Extracted entries Block Start

-- ==== Sys2Proof/Machine/Dispatch.lean ====
section
/-! DEFINITION. Dispatch (R67): one arm for each instruction. -/

namespace Sys2Proof.Machine

def exec (i : Instr) (s : State) : Host.Outcome State Fault Refusal :=
  match i with
  | .ldaImm b => Sys2Proof.Machine.execLdaImm b s
  | .ldaZp b => Sys2Proof.Machine.execLdaZp b s
  | .ldaZpx b => Sys2Proof.Machine.execLdaZpx b s
  | .ldaAbs lo hi => Sys2Proof.Machine.execLdaAbs lo hi s
  | .ldaAbsx lo hi => Sys2Proof.Machine.execLdaAbsx lo hi s
  | .ldaAbsy lo hi => Sys2Proof.Machine.execLdaAbsy lo hi s
  | .ldaIndx b => Sys2Proof.Machine.execLdaIndx b s
  | .ldaIndy b => Sys2Proof.Machine.execLdaIndy b s
  | .ldxImm b => Sys2Proof.Machine.execLdxImm b s
  | .ldxZp b => Sys2Proof.Machine.execLdxZp b s
  | .ldxZpy b => Sys2Proof.Machine.execLdxZpy b s
  | .ldxAbs lo hi => Sys2Proof.Machine.execLdxAbs lo hi s
  | .ldxAbsy lo hi => Sys2Proof.Machine.execLdxAbsy lo hi s
  | .ldyImm b => Sys2Proof.Machine.execLdyImm b s
  | .ldyZp b => Sys2Proof.Machine.execLdyZp b s
  | .ldyZpx b => Sys2Proof.Machine.execLdyZpx b s
  | .ldyAbs lo hi => Sys2Proof.Machine.execLdyAbs lo hi s
  | .ldyAbsx lo hi => Sys2Proof.Machine.execLdyAbsx lo hi s
  | .staZp b => Sys2Proof.Machine.execStaZp b s
  | .staZpx b => Sys2Proof.Machine.execStaZpx b s
  | .staAbs lo hi => Sys2Proof.Machine.execStaAbs lo hi s
  | .staAbsx lo hi => Sys2Proof.Machine.execStaAbsx lo hi s
  | .staAbsy lo hi => Sys2Proof.Machine.execStaAbsy lo hi s
  | .staIndx b => Sys2Proof.Machine.execStaIndx b s
  | .staIndy b => Sys2Proof.Machine.execStaIndy b s
  | .brk => Sys2Proof.Machine.execBrk s

end Sys2Proof.Machine
end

Extracted entries Block End

• **Assignment**
Tally the lines above with "Dispatch", please; number only.

• **Solution**
2